В холле, где стоял телевизор, сидят англичане, курят сигары. Появляются двое из ансамбля, останавливаются возле телевизора, один говорит: «Коля, а ну переключи!» Тот крутит ручку: «Та нет ничего интересного». У англичан, которые смотрели телевизор, отвисли челюсти, выпали изо рта сигары, а наши спокойно ушли в номер…

Каждый день в десять утра мы выезжали на Би-Би-Си и до четырех часов репетировали, а затем были свободны и бродили по Лондону до ночи. Сохо, Темза, мост Ватерлоо, Музей мадам Тюссо, Нельсон, Трафальгарская площадь, Биг-Бен…

Как прошел концерт, я не помню. Что-то хорошо принимали, чего-то не понимали. Публика чопорная, билеты от пятидесяти фунтов, а я получил десять. Накупил много шмоток – себе, маме, папе, сестре. Замшевые туфли ношу до сих пор – им исполнилось тридцать лет!..

На обратном пути мы оказались в Москве часов в девять вечера, а в полночь отправлялись в Ленинград. Я был голоден и стал искать чего-нибудь поесть. До одиннадцати вечера ни в один ресторан, ни в один магазин я не попал – все занято и закрыто. На вокзале схватил бутерброд – и наутро оказался в туманном Ленинграде, который очень напомнил мне Лондон, по крайней мере погодой.

Когда мы жили в «Киевской», мы уже могли приглашать гостей, это был наш дом. Нас там все знали, тем не менее вечно пьяный швейцар каждый раз проверял пропуск, не пускал девушек, пока не сунешь ему трешку в лапу.

Обед в ресторане стоил рубля два. Жванецкий, заказывая суп-лапшу с курицей, всегда скандалил на кухне. Оттуда раздавались его крики: «Где лапша?! Где курица?!» После паузы Миша выходил с тарелкой, в которой плавали три лапшинки и лежала лапка. Все было вперемешку – завтраки, обеды, ужины, постоянные девушки и не постоянные…

Администратор гостиницы, красавица, держала с подругой что-то вроде притона, куда приходили артисты, художники, бандиты. Витю там чуть не застрелил один тип. Они поспорили, и Витя – Витя! – ударил его по щеке (был слегка навеселе). Я встал между ними, увел того парня в туалет, он вынул пистолет и заявил: «Я его вижу в гробу!» Он нас не знал (нас еще никто не знал), но когда услышал, что мы, как и он, из Одессы, сразу стал нашим другом.
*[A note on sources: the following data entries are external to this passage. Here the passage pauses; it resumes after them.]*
/-- The new settings taken up by the machine, with its run stopped, reach exactly the state that R21 gives. -/
theorem configuredTo (s : State) (m : MachineId) (new : MachineSettings) (hstop : ((heard s).chan m).state.isRunning = false) :
    ConfiguredTo new m s (heard s) (applyEnabled send m (applyParams send m (setMachines new (heard s)))) := by
  generalize hw : setMachines new (heard s) = w
  have wsettings : w.settings = { s.settings with machines := new } := by
    rw [← hw]
    show { (heard s).settings with machines := new } = _
    rw [heard_settings]
  have wpins : w.pins = s.pins := by rw [← hw]; exact heard_pins s
  have wsfe : w.sfe = (heard s).sfe := by rw [← hw]; rfl
  have wmc : w.mc = (heard s).mc := by rw [← hw]; rfl
  have wfis : w.fis = (heard s).fis := by rw [← hw]; rfl
  have wsiq : w.siq = (heard s).siq := by rw [← hw]; rfl
  have wmachines : w.settings.machines = new := by rw [wsettings]
  have core := paramCore_other m w
  have casc := (params_cascade m w).trans (enabled_settings send cascades_send m _)
  have judged : NoHostEntries s → ∃ p, NoHostEntries p ∧ applyParams send m w = p ∧ p.params m = new.common.get m ∧
      (p.chan m).state = ((heard s).chan m).state ∧ p.allReleased m = (heard s).allReleased m ∧ p.affected m = (heard s).affected m := by
    intro hn
    have hnw : NoHostEntries w := hn.of_interlocks (by rw [wsettings])
    have k := calm_params m hnw
    have settings : (applyParams send m w).settings = w.settings := by rw [k.settings, core]
    have mc : (applyParams send m w).mc = (heard s).mc := by rw [k.mc, core]; exact wmc
    have siq : (applyParams send m w).siq = (heard s).siq := by rw [k.siq, core]; exact wsiq
    have fis : (applyParams send m w).fis = (heard s).fis := by rw [k.fis, core]; exact wfis
    refine ⟨_, hnw.of_settings settings, rfl, ?_, ?_, allReleased_siq siq m, affected_fis (by rw [fis]) (by rw [fis]) m⟩
    · unfold State.params
      rw [settings, wmachines]
    · rw [chan_mc mc]
  refine ⟨?_, ?_, fun k => ?_, ?_, ?_, ?_, ?_, ?_⟩
  · rw [casc.settings, core, wsettings]
  · rw [casc.pins, core, wpins]
  · rw [casc.position k, ← heard_position s k, core]
    exact congrArg Channel.position (chan_mc wmc k)
  · rintro rfl
    rw [casc.rode, paramCore_rode, wmachines, wsfe, heard_rode]
  · intro hm
    rw [casc.sensors m, paramCore_disagree hm, wmachines, sensors_sfe wsfe, heard_sensors]
  · intro hn hen
    obtain ⟨p, hnp, rfl, hparams, hstate, -, -⟩ := judged hn
    exact (enabled_state m hnp).1 (by rw [hparams, hen]) (by rw [hstate, hstop])
  · intro hn hen hdis hrel
    obtain ⟨p, hnp, rfl, hparams, hstate, hreleased, haffected⟩ := judged hn
    rw [← haffected]
    exact (enabled_state m hnp).2.2 (by rw [hparams, hen]) (by rw [hstate, hdis]) (by rw [hreleased, hrel])
  · intro hn hen hdis
    obtain ⟨p, hnp, rfl, hparams, hstate, -, -⟩ := judged hn
    rw [← hstate]
    exact (enabled_state m hnp).2.1 (by rw [hparams, hen]) (by rw [hstate]; exact hdis)

/-! ## The clamped parameters -/

/-- The common parameters of `m` clamped, and those of the other machines as they were. -/
theorem clamped_common (x : MachineSettings) (m k : MachineId) :
    (x.clamped m).common.get k = if m = k then (x.common.get k).clamped m else x.common.get k := by
  cases m <;> cases k <;> rfl

/-- The common parameters are within their ranges exactly when each written value is the one that is taken. -/
theorem commonOf_clamped_iff (f : MachineFields) (en : Bool) (m : MachineId) (q : CommonParams) (hq : q = (commonOf f en).clamped m) :
    q = commonOf f en ↔ q.vmax = f.vmax.toNat ∧ q.vcreep = f.vcreep.toNat ∧ q.slowOut = f.slowOut.toNat ∧
      q.slowIn = f.slowIn.toNat ∧ q.rampUp = f.rampUp.toNat ∧ q.rampDown = f.rampDown.toNat ∧ q.qmax = f.qmax.toNat ∧
      q.endBand = f.endBand.toNat := by
  have hen : q.enabled = en := by rw [hq]; rfl
  obtain ⟨e, a1, a2, a3, a4, a5, a6, a7, a8⟩ := q
  cases hen
  simp only [commonOf, CommonParams.mk.injEq, true_and]

/-- The settings hold the machine's own parameters as the tail carries them. -/
def tailTaken (x : MachineSettings) : MachineTail → Prop
  | .windlass pitch rodeMax demand time creep => x.windlass =
      { pocketPitch := pitch.toNat, rodeMax := rodeMax.toNat, stallDemand := demand.toNat, stallTime := time.toNat,
        creepPockets := creep.toNat }
  | .platform tol dis => x.platform.tol = tol.toNat ∧ x.platform.disagreeCount = dis.toNat
  | .hatch tol dis pins lock => x.hatch.tol = tol.toNat ∧ x.hatch.disagreeCount = dis.toNat ∧ x.pinsFlow = pins.toNat ∧
      x.lockTime = lock.toNat

/-- Settings whose machine `m` carries `c` and the tail `t` are within their ranges exactly when `c` and the tail are. -/
theorem clamped_eq_iff {x raw : MachineSettings} {m : MachineId} {t : MachineTail} {c : CommonParams}
    (h : ({ x with common := x.common.set m c }).withTail m t = some raw) :
    raw.clamped m = raw ↔ c.clamped m = c ∧ tailTaken (raw.clamped m) t := by
  cases m <;> cases t <;> cases h
  · simp [tailTaken, MachineSettings.clamped, Three.adjust, Three.set, Three.get]
  · simp [tailTaken, MachineSettings.clamped, Three.adjust, Three.set, Three.get, SensorParams.clamped]
  · simp [tailTaken, MachineSettings.clamped, Three.adjust, Three.set, Three.get, SensorParams.clamped, and_assoc]

/-- Settles O22. -/
theorem configureMachineTakesTheWhole : Obligations.ConfigureMachineTakesTheWhole := by
  intro s b f h
  refine ⟨fun hn => ?_, fun m en hm he hl => ?_⟩
  · refine exec_refused (x := .refusedValue) h ?_ rfl
    show serveConfigureMachine send b f (heard s) = _
    unfold serveConfigureMachine
    split
    · rename_i hm he
      rw [hm, he] at hn
      rcases hn with hn | hn <;> cases hn
    · rfl
  · obtain ⟨raw, hraw, hcommon, hrefresh, hquiet⟩ :=
      withTail_layout b m f.tail { s.settings.machines with common := s.settings.machines.common.set m (commonOf f en) } hm hl
    have hserve := configured (heard s) b f m en raw hm he (by rw [heard_settings]; exact hraw)
    rw [params_heard] at hserve
    refine ⟨fun hx => ?_, fun hstop hrel => ?_⟩
    · refine exec_refused (x := .refusedState) h ?_ rfl
      exact hserve.trans (if_pos hx)
    · have hfree : ¬ (((heard s).chan m).state.isRunning = true ∨
          en = true ∧ (s.params m).enabled = false ∧ (heard s).allReleased m = false) := by
        rintro (hx | ⟨hx, hy, hz⟩)
        · rw [hstop] at hx; cases hx
        · rw [hrel hx hy] at hz; cases hz
      rw [if_neg hfree] at hserve
      have hu := configuredTo s m (raw.clamped m) hstop
      generalize applyEnabled send m (applyParams send m (setMachines (raw.clamped m) (heard s))) = u at hserve hu
      have hparams : ∀ k, u.params k = if m = k then (commonOf f en).clamped m else s.params k := fun k => by
        unfold State.params
        rw [hu.settings, clamped_common, hcommon, Three.get_set]
        split <;> rfl
      have hmachines : u.settings.machines = raw.clamped m := by rw [hu.settings]
      have hm' : u.params m = (commonOf f en).clamped m := by rw [hparams, if_pos rfl]
      have hen : ((raw.clamped m).common.get m).enabled = en := by rw [clamped_common, if_pos rfl, hcommon, Three.get_set_same]; rfl
      refine ⟨u, _, exec_served h hserve rfl, (accepted_clean _).1, ?_, ?_, fun k hk => ?_, ?_, ?_, ?_, fun hn => ⟨fun hen' => ?_, fun hen' hdis hr => ?_, fun hen' hdis => ?_⟩, ?_, ?_, ?_, hu.pins, hu.position⟩
      · rw [(accepted_clean _).2, bne_eq_false_iff_eq, clamped_eq_iff hraw, hm', commonOf_clamped_iff f en m _ rfl, hmachines]
        cases f.tail <;> simp only [and_assoc, tailTaken]
      · rw [hm']
        cases m <;> rfl
      · rw [hparams, if_neg (Ne.symm hk)]
      · intro pitch rodeMax demand time creep ht
        rw [ht] at hraw
        cases m <;> cases hraw
        rw [hmachines, hu.rode rfl]
        exact ⟨rfl, rfl, rfl, rfl⟩
      · intro tol dis ht
        rw [ht] at hraw
        cases m <;> cases hraw
        rw [hmachines, hu.disagree (by decide)]
        exact ⟨rfl, rfl, rfl, rfl⟩
      · intro tol dis pins lock ht
        rw [ht] at hraw
        cases m <;> cases hraw
        rw [hmachines, hu.disagree (by decide)]
        exact ⟨rfl, rfl, rfl, rfl, rfl, rfl⟩
      · exact hu.disabled hn (hen.trans hen')
      · exact hu.enters hn (hen.trans hen') hdis hr
      · exact hu.stays hn (hen.trans hen') hdis
      · rw [hu.settings]
      · rw [hmachines, ← hrefresh]
        cases m <;> rfl
      · rw [hmachines, ← hquiet]
        cases m <;> rfl

end Sys2Proof.Machine
end

section
/-! PROOFS. The long press at a station (O57). -/

namespace Sys2Proof.Machine

@[simp] theorem beginWrite_cause (s : State) (c : Nat) : (beginWrite s).cause c = s.cause c := by
  unfold State.cause; rw [beginWrite_fis]

@[simp] theorem beginWrite_chan (s : State) (m : MachineId) : (beginWrite s).chan m = s.chan m := chan_mc (beginWrite_mc s) m

@[simp] theorem beginWrite_affected (s : State) (m : MachineId) : (beginWrite s).affected m = s.affected m :=
  affected_fis (by rw [beginWrite_fis]) (by rw [beginWrite_fis]) m

theorem mem_causeIndexes {c : Nat} : c ∈ causeIndexes ↔ c < 16 := List.mem_range

/-- The causes that a long press clears, as the manual words them. -/
theorem longPressClears_eq (s : State) (m : MachineId) (c : Nat) :
    s.longPressClears m c = ((s.cause c).active && decide ((s.causeSetting c).cls = .crew) && !(s.cause c).present &&
      (s.affects c m || decide (m = .w ∧ c = 6) || decide (c = 12 ∧ s.anyStationFaulted = false))) := by
  have hcls : ((s.causeSetting c).cls == .crew) = decide ((s.causeSetting c).cls = .crew) := beq_eq_decide _ _
  have hcreep : (m == MachineId.w && c == causeCreep) = decide (m = .w ∧ c = 6) := by
    rw [Bool.decide_and, beq_eq_decide, beq_eq_decide]; rfl
  have hset : (c == causeStationChannel && !s.anyStationFaulted) = decide (c = 12 ∧ s.anyStationFaulted = false) := by
    rw [Bool.decide_and, beq_eq_decide]
    cases s.anyStationFaulted <;> rfl
  unfold State.longPressClears
  rw [hcls, hcreep, hset]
Театр готовился к гастролям в Румынию, я учил с Витей «Авас» и свой монолог.

Поездка прошла довольно уныло. Принимали хорошо, но особых впечатлений не осталось, кроме роскошной гостиницы с автоматически открывающимися дверями.

Там произошел неприятный случай: у меня началось гнойное воспаление уха – перекупался. Меня отвели к врачу, он оказался бывшим одесситом, ухо мне залечил, но посоветовал дома срочно обратиться к специалисту. В Ленинграде я с помощью жены Райкина попал в известную клинику Эрисмана. Завотделением посмотрела, покачала головой и сказала: «Вы можете с этим жить долго, но можете в поезде, в самолете внезапно…» И предложила радикальную операцию – когда стамеской и молотком долбят за ухом.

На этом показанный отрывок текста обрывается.